Na França, o direito de greve é assegurado pela Constituição e pela Carta de Direitos Fundamentais da União Europeia (artigo 28), as quais não o definem. Para a jurisprudência da Corte de Cassação, a greve é a cessação coletiva total do trabalho, o que acaba por privar categorias de obreiros desse direito fundamental. Em razão da mecanização e robotização, a cessação do trabalho humano pode não implicar a interrupção da produção empresarial. Um exemplo são as linhas automatizadas do metrô de Paris que circulam sem condutor. Para que ocorra a paralisação do metrô, não basta que os condutores cessem o seu trabalho; é necessária a parada dos veículos a partir do centro de controle que os opera à distância.

Para cumprir as normas constitucionais e internacionais que garantem o direito de greve, é imprescindível ampliar o seu conceito. Emmanuel Dockès, inspirando-se na Corte Europeia de Direitos Humanos, propõe que a cessação do trabalho, na greve, não é a interrupção de toda atividade, mas sim da subordinação; é a cessação coletiva da obediência em apoio às reivindicações dos trabalhadores.

No Brasil, a Constituição Federal de 1988, ao contrário das anteriores, conferiu grande amplitude ao direito de greve, prevendo que cabe “aos trabalhadores decidir sobre a oportunidade de exercê-lo e sobre os interesses que devam por meio dele defender”. A greve é reconhecida como um direito em diversos tratados internacionais de direitos humanos ratificados pelo Brasil, como a Carta da Organização dos Estados Americanos – OEA (art. 45.c), o Protocolo de San Salvador (art. 8.1.b) e o Pacto Internacional sobre os Direitos Econômicos, Sociais e Culturais – PIDESC (art. 8.d).

Segundo a Corte Interamericana de Direitos Humanos, há três categorias de greves: as trabalhistas, que buscam melhorar as condições laborais ou de vida dos trabalhadores; as sindicais, que veiculam as reivindicações coletivas dos sindicatos; e as que contestam políticas públicas. A mesma Corte adverte que a legalidade é um elemento central para o exercício do direito de greve, de modo que as condições e requisitos para considerá-la lícita não devem ser complexos a ponto de inviabilizá-la.
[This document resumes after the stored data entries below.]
-- ==== Sys2Proof/Laws/FollowsSyn.lean ====
section
/-! SUPPORT. What each operation of Machine/Syn.lean does to the state as a whole (Follows). -/

set_option linter.unusedTactic false
set_option linter.unreachableTactic false

namespace Sys2Proof.Machine

theorem State.modSyn_follows {lp : List Part} {r : State} (s : State) (f : Syn → Syn) (hl : [.syn] ⊆ lp) (h :
    Follows lp r s) : Follows lp r (State.modSyn s f) := by
  unfold State.modSyn
  repeat' first
    | with_reducible assumption | with_reducible refine Follows.mkRegs ?_ hl ?_ ?_ | with_reducible exact id
    | (intro p hp; cases p <;> first | with_reducible rfl | exact absurd (List.elem_iff.mp rfl) hp)

theorem State.modMcr_follows {lp : List Part} {r : State} (s : State) (f : Mcr → Mcr) (hl : [.mcr] ⊆ lp) (h :
    Follows lp r s) : Follows lp r (State.modMcr s f) := by
  unfold State.modMcr
  repeat' first
    | with_reducible assumption | with_reducible refine Follows.mkRegs ?_ hl ?_ ?_ | with_reducible exact id
    | (intro p hp; cases p <;> first | with_reducible rfl | exact absurd (List.elem_iff.mp rfl) hp)

theorem State.satAdd_follows {lp : List Part} {r : State} (s : State) (a n k : Nat) (hl : [.rc] ⊆ lp) (h : Follows
    lp r s) : Follows lp r (State.satAdd s a n k) := by
  unfold State.satAdd
  repeat' first
    | with_reducible assumption | with_reducible apply State.setRc_follows | exact within hl rfl

theorem State.unlockMark_follows {lp : List Part} {r : State} (s : State) (hl : [.rc] ⊆ lp) (h : Follows lp r s) :
    Follows lp r (State.unlockMark s) := by
  unfold State.unlockMark
  repeat' first
    | with_reducible assumption | with_reducible apply Follows.ite | with_reducible apply State.flagRaise_follows
    | exact within hl rfl | split | assumption

theorem State.relockBegin_follows {lp : List Part} {r : State} (s : State) (hl : [.rc, .hstop, .mcr, .syn, .mix] ⊆
    lp) (h : Follows lp r s) : Follows lp r (State.relockBegin s) := by
  unfold State.relockBegin
  repeat' first
    | with_reducible assumption | with_reducible apply Follows.ite | with_reducible apply State.unlockMark_follows
    | with_reducible apply State.modSyn_follows | with_reducible apply State.clearHstop_follows
    | with_reducible apply State.modMcr_follows | with_reducible apply State.muteAll_follows
    | with_reducible apply State.unmuteAll_follows | with_reducible apply State.satAdd_follows
    | with_reducible apply State.raise_follows | exact within hl rfl
    | with_reducible refine Follows.mkRegs ?_ hl ?_ ?_ | with_reducible exact id
    | (intro p hp; cases p <;> first | with_reducible rfl | exact absurd (List.elem_iff.mp rfl) hp)

theorem State.synAdopted_follows {lp : List Part} {r : State} (s : State) (hl : [.snap] ⊆ lp) (h : Follows lp r s)
    : Follows lp r (State.synAdopted s) := by
  unfold State.synAdopted
  repeat' first
    | with_reducible assumption | with_reducible refine Follows.mkRegs ?_ hl ?_ ?_ | with_reducible exact id
    | (intro p hp; cases p <;> first | with_reducible rfl | exact absurd (List.elem_iff.mp rfl) hp)

theorem State.relockStep3_follows {lp : List Part} {r : State} (s : State) (hl : [.staged, .applied, .bank, .mcr,
    .syn] ⊆ lp) (h : Follows lp r s) : Follows lp r (State.relockStep3 s) := by
  unfold State.relockStep3
  repeat' first
    | with_reducible assumption | with_reducible apply Follows.ite
    | with_reducible apply State.reformRegions_follows | with_reducible apply State.modSyn_follows
    | with_reducible apply State.modMcr_follows | exact within hl rfl
    | with_reducible refine Follows.mkRegs ?_ hl ?_ ?_ | with_reducible exact id
    | (intro p hp; cases p <;> first | with_reducible rfl | exact absurd (List.elem_iff.mp rfl) hp)

theorem State.setMpll_follows {lp : List Part} {r : State} (s : State) (b : Bool) (hl : [.syn] ⊆ lp) (h : Follows
    lp r s) : Follows lp r (State.setMpll s b) := by
  unfold State.setMpll
  repeat' first
    | with_reducible assumption | with_reducible apply Follows.ite | with_reducible apply State.modSyn_follows
    | exact within hl rfl | with_reducible refine Follows.mkRegs ?_ hl ?_ ?_ | with_reducible exact id
    | (intro p hp; cases p <;> first | with_reducible rfl | exact absurd (List.elem_iff.mp rfl) hp)

theorem State.relockRetry_follows {lp : List Part} {r : State} (s : State) (hl : [.rc, .hstop, .syn] ⊆ lp) (h :
    Follows lp r s) : Follows lp r (State.relockRetry s) := by
  unfold State.relockRetry
  repeat' first
    | with_reducible assumption | with_reducible apply Follows.ite | with_reducible apply State.modSyn_follows
    | with_reducible apply State.flagRaise_follows | with_reducible apply State.enterHstop_follows
    | exact within hl rfl | with_reducible refine Follows.mkRegs ?_ hl ?_ ?_ | with_reducible exact id
    | (intro p hp; cases p <;> first | with_reducible rfl | exact absurd (List.elem_iff.mp rfl) hp)

theorem State.counterEnd_follows {lp : List Part} {r : State} (s : State) (n : Nat) (hl : [.rc, .hstop, .syn] ⊆ lp)
    (h : Follows lp r s) : Follows lp r (State.counterEnd s n) := by
  unfold State.counterEnd
  repeat' first
    | with_reducible assumption | with_reducible apply Follows.ite | with_reducible apply State.modSyn_follows
    | with_reducible apply State.flag_follows | with_reducible apply State.relockRetry_follows
    | exact within hl rfl | with_reducible refine Follows.mkRegs ?_ hl ?_ ?_ | with_reducible exact id
    | (intro p hp; cases p <;> first | with_reducible rfl | exact absurd (List.elem_iff.mp rfl) hp)

theorem State.step3Timeout_follows {lp : List Part} {r : State} (s : State) (hl : [.rc, .hstop, .syn] ⊆ lp) (h :
    Follows lp r s) : Follows lp r (State.step3Timeout s) := by
  unfold State.step3Timeout
  repeat' first
    | with_reducible assumption | with_reducible apply Follows.ite | with_reducible apply State.fresh_follows
    | with_reducible apply State.modSyn_follows | with_reducible apply State.relockRetry_follows
    | exact within hl rfl | (refine Follows.fst_of_eq (by assumption) ?_)
    | (refine Follows.snd_of_eq (by assumption) ?_) | extract_lets
    | with_reducible refine Follows.mkRegs ?_ hl ?_ ?_ | with_reducible exact id
    | (intro p hp; cases p <;> first | with_reducible rfl | exact absurd (List.elem_iff.mp rfl) hp)

theorem State.fenceBack_follows {lp : List Part} {r : State} (s : State) (hl : [.syn, .mix] ⊆ lp) (h : Follows lp r
    s) : Follows lp r (State.fenceBack s) := by
  unfold State.fenceBack
  repeat' first
    | with_reducible assumption | with_reducible apply Follows.ite | with_reducible apply State.modSyn_follows
    | with_reducible apply State.unmuteAll_follows | exact within hl rfl
    | with_reducible refine Follows.mkRegs ?_ hl ?_ ?_ | with_reducible exact id
    | (intro p hp; cases p <;> first | with_reducible rfl | exact absurd (List.elem_iff.mp rfl) hp)

theorem State.mclkAdopt_follows {lp : List Part} {r : State} (s old : State) (hl : [.syn] ⊆ lp) (h : Follows lp r
    s) (h1 : Follows lp r old) : Follows lp r (State.mclkAdopt s old) := by
  unfold State.mclkAdopt
  repeat' first
    | with_reducible assumption | with_reducible apply Follows.ite | with_reducible apply State.modSyn_follows
    | with_reducible apply State.emit_follows | exact within hl rfl | (apply Follows.foldl; intro _ _ _)
    | with_reducible refine Follows.mkRegs ?_ hl ?_ ?_ | with_reducible exact id
    | (intro p hp; cases p <;> first | with_reducible rfl | exact absurd (List.elem_iff.mp rfl) hp)

theorem State.cancelAll_follows {lp : List Part} {r : State} (s : State) (hl : [.rc, .tt, .mcr] ⊆ lp) (h : Follows
    lp r s) : Follows lp r (State.cancelAll s) := by
  unfold State.cancelAll
  repeat' first
    | with_reducible assumption | with_reducible apply State.flag_follows | exact within hl rfl
    | (apply Follows.foldl; intro _ _ _) | (apply Follows.foldl_fst; intro _ _ _)
    | with_reducible refine Follows.mkRegs ?_ hl ?_ ?_ | with_reducible exact id
    | (intro p hp; cases p <;> first | with_reducible rfl | exact absurd (List.elem_iff.mp rfl) hp)

theorem State.synAdopt_follows {lp : List Part} {r : State} (s old : State) (hl : [.rc, .snap, .hstop, .tt, .mcr,
    .syn, .mix] ⊆ lp) (h : Follows lp r s) (h1 : Follows lp r old) : Follows lp r (State.synAdopt s old) := by
  unfold State.synAdopt
  repeat' first
    | with_reducible assumption | with_reducible apply Follows.ite | with_reducible apply State.mclkAdopt_follows
    | with_reducible apply State.cancelAll_follows | with_reducible apply State.modSyn_follows
    | with_reducible apply State.relockBegin_follows | with_reducible apply State.synAdopted_follows
    | exact within hl rfl | with_reducible refine Follows.mkRegs ?_ hl ?_ ?_ | with_reducible exact id
    | (intro p hp; cases p <;> first | with_reducible rfl | exact absurd (List.elem_iff.mp rfl) hp)

theorem State.setSerdes_follows {lp : List Part} {r : State} (s : State) (lane : Nat) (b : Bool) (hl : [.syn] ⊆ lp)
    (h : Follows lp r s) : Follows lp r (State.setSerdes s lane b) := by
  unfold State.setSerdes
  repeat' first
    | with_reducible assumption | with_reducible apply Follows.ite | with_reducible apply State.modSyn_follows
    | exact within hl rfl | with_reducible refine Follows.mkRegs ?_ hl ?_ ?_ | with_reducible exact id
    | (intro p hp; cases p <;> first | with_reducible rfl | exact absurd (List.elem_iff.mp rfl) hp)

end Sys2Proof.Machine
end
Todavia, a greve é conceituada legalmente no Brasil como “a suspensão coletiva, temporária e pacífica, total ou parcial, de prestação pessoal de serviços a empregador” (artigo 2º da Lei n. 7.783/89).

O conceito de greve, no entanto, deve ser ampliado para abranger as ações realizadas pelos sindicatos ou pelos trabalhadores para a tutela de seus interesses, inclusive com comportamentos ativos. Nesse contexto, destaca-se a greve digital, que abarca a ação coletiva de trabalhadores que ocupam ou obstruem espaços virtuais utilizados pelo empregador para as suas atividades, práticas comerciais e comunicações, podendo diminuir ou impedir temporariamente a produção empresarial e, inclusive, a prestação laborativa daqueles que não aderiram ao protesto (piquete digital). Essa greve é especialmente eficaz contra empresas que utilizam tecnologias informáticas para a gestão, produção, distribuição, venda e relações com trabalhadores, fornecedores, clientes etc. Um exemplo seriam múltiplas conexões ao site do empregador, para torná-lo mais lento ou impedir o seu acesso durante o período da mobilização, ou o “entupimento” da caixa de e-mails da empresa.

Tais ações podem ter objetivos trabalhistas, sindicais ou de contestação de políticas públicas, na linha da amplitude do direito de greve assegurada pela Constituição Federal e pelos tratados internacionais ratificados pelo Brasil. A necessidade de observância desses tratados e da jurisprudência da Corte Interamericana, bem como do controle de convencionalidade das normas internas -, entre as quais, a Lei de Greve -, foi reafirmada na Recomendação n. 123/2022, do Conselho Nacional de Justiça (CNJ), e na Recomendação n. 96/2023, do Conselho Nacional do Ministério Público (CNMP).

A greve foi e tem sido a grande arma dos trabalhadores e dos sindicatos para criar direitos e torná-los mais eficazes, e não apenas para fins trabalhistas, mas para a promoção das classes oprimidas em geral. Por isso, as leis estão sempre tentando capturá-la, e ela sempre buscando fugir. É, portanto, necessária a adoção de um conceito dinâmico, e não anacrônico, o que abrangeria a greve digital.

Este artigo não representa, necessariamente, a opinião do Coletivo Transforma MP.